Records from a collection
/-! ### Deadlines -/

@[simp] theorem State.disarm_pending (s : State) (t : Timer) : (s.disarm t).pending = s.pending := rfl
@[simp] theorem State.disarm_regs (s : State) (t : Timer) : (s.disarm t).regs = s.regs := rfl
@[simp] theorem State.disarm_sram (s : State) (t : Timer) : (s.disarm t).sram = s.sram := rfl
@[simp] theorem State.disarm_sramEpoch (s : State) (t : Timer) : (s.disarm t).sramEpoch = s.sramEpoch := rfl
@[simp] theorem State.disarm_fuses (s : State) (t : Timer) : (s.disarm t).fuses = s.fuses := rfl
@[simp] theorem State.disarm_ck (s : State) (t : Timer) : (s.disarm t).ck = s.ck := rfl
@[simp] theorem State.disarm_time (s : State) (t : Timer) : (s.disarm t).time = s.time := rfl
@[simp] theorem State.disarm_tbValid (s : State) (t : Timer) : (s.disarm t).tbValid = s.tbValid := rfl
@[simp] theorem State.disarm_tbLoad (s : State) (t : Timer) : (s.disarm t).tbLoad = s.tbLoad := rfl
@[simp] theorem State.disarm_hostData (s : State) (t : Timer) : (s.disarm t).hostData = s.hostData := rfl
@[simp] theorem State.disarm_hostStat (s : State) (t : Timer) : (s.disarm t).hostStat = s.hostStat := rfl
@[simp] theorem State.disarm_latches (s : State) (t : Timer) : (s.disarm t).latches = s.latches := rfl
@[simp] theorem State.disarm_hostNo (s : State) (t : Timer) : (s.disarm t).hostNo = s.hostNo := rfl
@[simp] theorem State.disarm_guardKey (s : State) (t : Timer) : (s.disarm t).guardKey = s.guardKey := rfl
@[simp] theorem State.disarm_testKey (s : State) (t : Timer) : (s.disarm t).testKey = s.testKey := rfl
@[simp] theorem State.disarm_testEn (s : State) (t : Timer) : (s.disarm t).testEn = s.testEn := rfl
@[simp] theorem State.disarm_linkFails (s : State) (t : Timer) : (s.disarm t).linkFails = s.linkFails := rfl
@[simp] theorem State.disarm_linkDown (s : State) (t : Timer) : (s.disarm t).linkDown = s.linkDown := rfl
@[simp] theorem State.disarm_ckLost (s : State) (t : Timer) : (s.disarm t).ckLost = s.ckLost := rfl
@[simp] theorem State.disarm_late (s : State) (t : Timer) : (s.disarm t).late = s.late := rfl
@[simp] theorem State.disarm_commitReq (s : State) (t : Timer) : (s.disarm t).commitReq = s.commitReq := rfl
@[simp] theorem State.disarm_commitRun (s : State) (t : Timer) : (s.disarm t).commitRun = s.commitRun := rfl
@[simp] theorem State.disarm_gridAt (s : State) (t : Timer) : (s.disarm t).gridAt = s.gridAt := rfl
@[simp] theorem State.disarm_timeAt (s : State) (t : Timer) : (s.disarm t).timeAt = s.timeAt := rfl
@[simp] theorem State.disarm_jumps (s : State) (t : Timer) : (s.disarm t).jumps = s.jumps := rfl
@[simp] theorem State.disarm_refCrc (s : State) (t : Timer) : (s.disarm t).refCrc = s.refCrc := rfl
@[simp] theorem State.disarm_tick (s : State) (t : Timer) : (s.disarm t).tick = s.tick := rfl
@[simp] theorem State.disarm_tickAt (s : State) (t : Timer) : (s.disarm t).tickAt = s.tickAt := rfl
@[simp] theorem State.disarm_logMem (s : State) (t : Timer) : (s.disarm t).logMem = s.logMem := rfl
@[simp] theorem State.disarm_logSeq (s : State) (t : Timer) : (s.disarm t).logSeq = s.logSeq := rfl
@[simp] theorem State.disarm_offCount (s : State) (t : Timer) : (s.disarm t).offCount = s.offCount := rfl
@[simp] theorem State.disarm_offLast (s : State) (t : Timer) : (s.disarm t).offLast = s.offLast := rfl
@[simp] theorem State.disarm_retryCount (s : State) (t : Timer) : (s.disarm t).retryCount = s.retryCount := rfl
@[simp] theorem State.disarm_retryLast (s : State) (t : Timer) : (s.disarm t).retryLast = s.retryLast := rfl
@[simp] theorem State.disarm_spoolSet (s : State) (t : Timer) : (s.disarm t).spoolSet = s.spoolSet := rfl
@[simp] theorem State.disarm_spoolRst (s : State) (t : Timer) : (s.disarm t).spoolRst = s.spoolRst := rfl
@[simp] theorem State.disarm_seqReg (s : State) (t : Timer) : (s.disarm t).seqReg = s.seqReg := rfl
@[simp] theorem State.disarm_seqInj (s : State) (t : Timer) : (s.disarm t).seqInj = s.seqInj := rfl
@[simp] theorem State.disarm_seqLoop (s : State) (t : Timer) : (s.disarm t).seqLoop = s.seqLoop := rfl
@[simp] theorem State.disarm_seqRec (s : State) (t : Timer) : (s.disarm t).seqRec = s.seqRec := rfl
@[simp] theorem State.disarm_slices (s : State) (t : Timer) : (s.disarm t).slices = s.slices := rfl
@[simp] theorem State.disarm_seq (s : State) (t : Timer) : (s.disarm t).seq = s.seq := rfl
@[simp] theorem State.disarm_inj (s : State) (t : Timer) : (s.disarm t).inj = s.inj := rfl
@[simp] theorem State.disarm_accs (s : State) (t : Timer) : (s.disarm t).accs = s.accs := rfl
@[simp] theorem State.disarm_newReg (s : State) (t : Timer) : (s.disarm t).newReg = s.newReg := rfl
@[simp] theorem State.disarm_newInj (s : State) (t : Timer) : (s.disarm t).newInj = s.newInj := rfl
@[simp] theorem State.disarm_mains (s : State) (t : Timer) : (s.disarm t).mains = s.mains := rfl
@[simp] theorem State.disarm_reel (s : State) (t : Timer) : (s.disarm t).reel = s.reel := rfl
@[simp] theorem State.disarm_cal (s : State) (t : Timer) : (s.disarm t).cal = s.cal := rfl
@[simp] theorem State.disarm_refSince (s : State) (t : Timer) : (s.disarm t).refSince = s.refSince := rfl
@[simp] theorem State.disarm_excMode (s : State) (t : Timer) : (s.disarm t).excMode = s.excMode := rfl
@[simp] theorem State.disarm_ports (s : State) (t : Timer) : (s.disarm t).ports = s.ports := rfl
@[simp] theorem State.disarm_keepers (s : State) (t : Timer) : (s.disarm t).keepers = s.keepers := rfl
@[simp] theorem State.disarm_modems (s : State) (t : Timer) : (s.disarm t).modems = s.modems := rfl
@[simp] theorem State.disarm_lanes (s : State) (t : Timer) : (s.disarm t).lanes = s.lanes := rfl
@[simp] theorem State.disarm_actQueue (s : State) (t : Timer) : (s.disarm t).actQueue = s.actQueue := rfl
@[simp] theorem State.disarm_engBusy (s : State) (t : Timer) : (s.disarm t).engBusy = s.engBusy := rfl
@[simp] theorem State.disarm_keeperCore (s : State) (t : Timer) : (s.disarm t).keeperCore = s.keeperCore := rfl
@[simp] theorem State.disarm_od (s : State) (t : Timer) : (s.disarm t).od = s.od := rfl
@[simp] theorem State.disarm_trunks (s : State) (t : Timer) : (s.disarm t).trunks = s.trunks := rfl
@[simp] theorem State.disarm_ring (s : State) (t : Timer) : (s.disarm t).ring = s.ring := rfl
@[simp] theorem State.disarm_wdtFrom (s : State) (t : Timer) : (s.disarm t).wdtFrom = s.wdtFrom := rfl
@[simp] theorem State.disarm_pwr (s : State) (t : Timer) : (s.disarm t).pwr = s.pwr := rfl
@[simp] theorem State.disarm_tether (s : State) (t : Timer) : (s.disarm t).tether = s.tether := rfl
@[simp] theorem State.disarm_freeN (s : State) (t : Timer) : (s.disarm t).freeN = s.freeN := rfl
@[simp] theorem State.arm_pending (s : State) (t : Timer) (n : Nat) : (s.arm t n).pending = s.pending := rfl
@[simp] theorem State.arm_regs (s : State) (t : Timer) (n : Nat) : (s.arm t n).regs = s.regs := rfl
@[simp] theorem State.arm_sram (s : State) (t : Timer) (n : Nat) : (s.arm t n).sram = s.sram := rfl
@[simp] theorem State.arm_sramEpoch (s : State) (t : Timer) (n : Nat) : (s.arm t n).sramEpoch = s.sramEpoch := rfl
@[simp] theorem State.arm_fuses (s : State) (t : Timer) (n : Nat) : (s.arm t n).fuses = s.fuses := rfl
@[simp] theorem State.arm_ck (s : State) (t : Timer) (n : Nat) : (s.arm t n).ck = s.ck := rfl
@[simp] theorem State.arm_time (s : State) (t : Timer) (n : Nat) : (s.arm t n).time = s.time := rfl
@[simp] theorem State.arm_tbValid (s : State) (t : Timer) (n : Nat) : (s.arm t n).tbValid = s.tbValid := rfl
@[simp] theorem State.arm_tbLoad (s : State) (t : Timer) (n : Nat) : (s.arm t n).tbLoad = s.tbLoad := rfl
@[simp] theorem State.arm_hostData (s : State) (t : Timer) (n : Nat) : (s.arm t n).hostData = s.hostData := rfl
@[simp] theorem State.arm_hostStat (s : State) (t : Timer) (n : Nat) : (s.arm t n).hostStat = s.hostStat := rfl
@[simp] theorem State.arm_latches (s : State) (t : Timer) (n : Nat) : (s.arm t n).latches = s.latches := rfl
@[simp] theorem State.arm_hostNo (s : State) (t : Timer) (n : Nat) : (s.arm t n).hostNo = s.hostNo := rfl
@[simp] theorem State.arm_guardKey (s : State) (t : Timer) (n : Nat) : (s.arm t n).guardKey = s.guardKey := rfl
@[simp] theorem State.arm_testKey (s : State) (t : Timer) (n : Nat) : (s.arm t n).testKey = s.testKey := rfl
@[simp] theorem State.arm_testEn (s : State) (t : Timer) (n : Nat) : (s.arm t n).testEn = s.testEn := rfl
@[simp] theorem State.arm_linkFails (s : State) (t : Timer) (n : Nat) : (s.arm t n).linkFails = s.linkFails := rfl
@[simp] theorem State.arm_linkDown (s : State) (t : Timer) (n : Nat) : (s.arm t n).linkDown = s.linkDown := rfl
@[simp] theorem State.arm_ckLost (s : State) (t : Timer) (n : Nat) : (s.arm t n).ckLost = s.ckLost := rfl
@[simp] theorem State.arm_late (s : State) (t : Timer) (n : Nat) : (s.arm t n).late = s.late := rfl
@[simp] theorem State.arm_commitReq (s : State) (t : Timer) (n : Nat) : (s.arm t n).commitReq = s.commitReq := rfl
@[simp] theorem State.arm_commitRun (s : State) (t : Timer) (n : Nat) : (s.arm t n).commitRun = s.commitRun := rfl
@[simp] theorem State.arm_gridAt (s : State) (t : Timer) (n : Nat) : (s.arm t n).gridAt = s.gridAt := rfl
@[simp] theorem State.arm_timeAt (s : State) (t : Timer) (n : Nat) : (s.arm t n).timeAt = s.timeAt := rfl
@[simp] theorem State.arm_jumps (s : State) (t : Timer) (n : Nat) : (s.arm t n).jumps = s.jumps := rfl
@[simp] theorem State.arm_refCrc (s : State) (t : Timer) (n : Nat) : (s.arm t n).refCrc = s.refCrc := rfl
@[simp] theorem State.arm_tick (s : State) (t : Timer) (n : Nat) : (s.arm t n).tick = s.tick := rfl
@[simp] theorem State.arm_tickAt (s : State) (t : Timer) (n : Nat) : (s.arm t n).tickAt = s.tickAt := rfl
@[simp] theorem State.arm_logMem (s : State) (t : Timer) (n : Nat) : (s.arm t n).logMem = s.logMem := rfl
@[simp] theorem State.arm_logSeq (s : State) (t : Timer) (n : Nat) : (s.arm t n).logSeq = s.logSeq := rfl
@[simp] theorem State.arm_offCount (s : State) (t : Timer) (n : Nat) : (s.arm t n).offCount = s.offCount := rfl
@[simp] theorem State.arm_offLast (s : State) (t : Timer) (n : Nat) : (s.arm t n).offLast = s.offLast := rfl
@[simp] theorem State.arm_retryCount (s : State) (t : Timer) (n : Nat) : (s.arm t n).retryCount = s.retryCount := rfl
@[simp] theorem State.arm_retryLast (s : State) (t : Timer) (n : Nat) : (s.arm t n).retryLast = s.retryLast := rfl
@[simp] theorem State.arm_spoolSet (s : State) (t : Timer) (n : Nat) : (s.arm t n).spoolSet = s.spoolSet := rfl
@[simp] theorem State.arm_spoolRst (s : State) (t : Timer) (n : Nat) : (s.arm t n).spoolRst = s.spoolRst := rfl
@[simp] theorem State.arm_seqReg (s : State) (t : Timer) (n : Nat) : (s.arm t n).seqReg = s.seqReg := rfl
@[simp] theorem State.arm_seqInj (s : State) (t : Timer) (n : Nat) : (s.arm t n).seqInj = s.seqInj := rfl
@[simp] theorem State.arm_seqLoop (s : State) (t : Timer) (n : Nat) : (s.arm t n).seqLoop = s.seqLoop := rfl
@[simp] theorem State.arm_seqRec (s : State) (t : Timer) (n : Nat) : (s.arm t n).seqRec = s.seqRec := rfl
@[simp] theorem State.arm_slices (s : State) (t : Timer) (n : Nat) : (s.arm t n).slices = s.slices := rfl
@[simp] theorem State.arm_seq (s : State) (t : Timer) (n : Nat) : (s.arm t n).seq = s.seq := rfl
@[simp] theorem State.arm_inj (s : State) (t : Timer) (n : Nat) : (s.arm t n).inj = s.inj := rfl
@[simp] theorem State.arm_accs (s : State) (t : Timer) (n : Nat) : (s.arm t n).accs = s.accs := rfl
@[simp] theorem State.arm_newReg (s : State) (t : Timer) (n : Nat) : (s.arm t n).newReg = s.newReg := rfl
@[simp] theorem State.arm_newInj (s : State) (t : Timer) (n : Nat) : (s.arm t n).newInj = s.newInj := rfl
@[simp] theorem State.arm_mains (s : State) (t : Timer) (n : Nat) : (s.arm t n).mains = s.mains := rfl
@[simp] theorem State.arm_reel (s : State) (t : Timer) (n : Nat) : (s.arm t n).reel = s.reel := rfl
@[simp] theorem State.arm_cal (s : State) (t : Timer) (n : Nat) : (s.arm t n).cal = s.cal := rfl
@[simp] theorem State.arm_refSince (s : State) (t : Timer) (n : Nat) : (s.arm t n).refSince = s.refSince := rfl
@[simp] theorem State.arm_excMode (s : State) (t : Timer) (n : Nat) : (s.arm t n).excMode = s.excMode := rfl
@[simp] theorem State.arm_ports (s : State) (t : Timer) (n : Nat) : (s.arm t n).ports = s.ports := rfl
@[simp] theorem State.arm_keepers (s : State) (t : Timer) (n : Nat) : (s.arm t n).keepers = s.keepers := rfl
@[simp] theorem State.arm_modems (s : State) (t : Timer) (n : Nat) : (s.arm t n).modems = s.modems := rfl
@[simp] theorem State.arm_lanes (s : State) (t : Timer) (n : Nat) : (s.arm t n).lanes = s.lanes := rfl
@[simp] theorem State.arm_actQueue (s : State) (t : Timer) (n : Nat) : (s.arm t n).actQueue = s.actQueue := rfl
@[simp] theorem State.arm_engBusy (s : State) (t : Timer) (n : Nat) : (s.arm t n).engBusy = s.engBusy := rfl
@[simp] theorem State.arm_keeperCore (s : State) (t : Timer) (n : Nat) : (s.arm t n).keeperCore = s.keeperCore := rfl
@[simp] theorem State.arm_od (s : State) (t : Timer) (n : Nat) : (s.arm t n).od = s.od := rfl
@[simp] theorem State.arm_trunks (s : State) (t : Timer) (n : Nat) : (s.arm t n).trunks = s.trunks := rfl
@[simp] theorem State.arm_ring (s : State) (t : Timer) (n : Nat) : (s.arm t n).ring = s.ring := rfl
@[simp] theorem State.arm_wdtFrom (s : State) (t : Timer) (n : Nat) : (s.arm t n).wdtFrom = s.wdtFrom := rfl
@[simp] theorem State.arm_pwr (s : State) (t : Timer) (n : Nat) : (s.arm t n).pwr = s.pwr := rfl
@[simp] theorem State.arm_tether (s : State) (t : Timer) (n : Nat) : (s.arm t n).tether = s.tether := rfl
@[simp] theorem State.arm_freeN (s : State) (t : Timer) (n : Nat) : (s.arm t n).freeN = s.freeN := rfl
@[simp] theorem State.disarm_reg (s : State) (t : Timer) (a : Nat) : (s.disarm t).reg a = s.reg a := rfl
@[simp] theorem State.arm_reg (s : State) (t : Timer) (n a : Nat) : (s.arm t n).reg a = s.reg a := rfl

WHAT IS EXPECTED — Among the lines above, tally those containing the string "latches" and give only the result.

TASK ANSWER — 2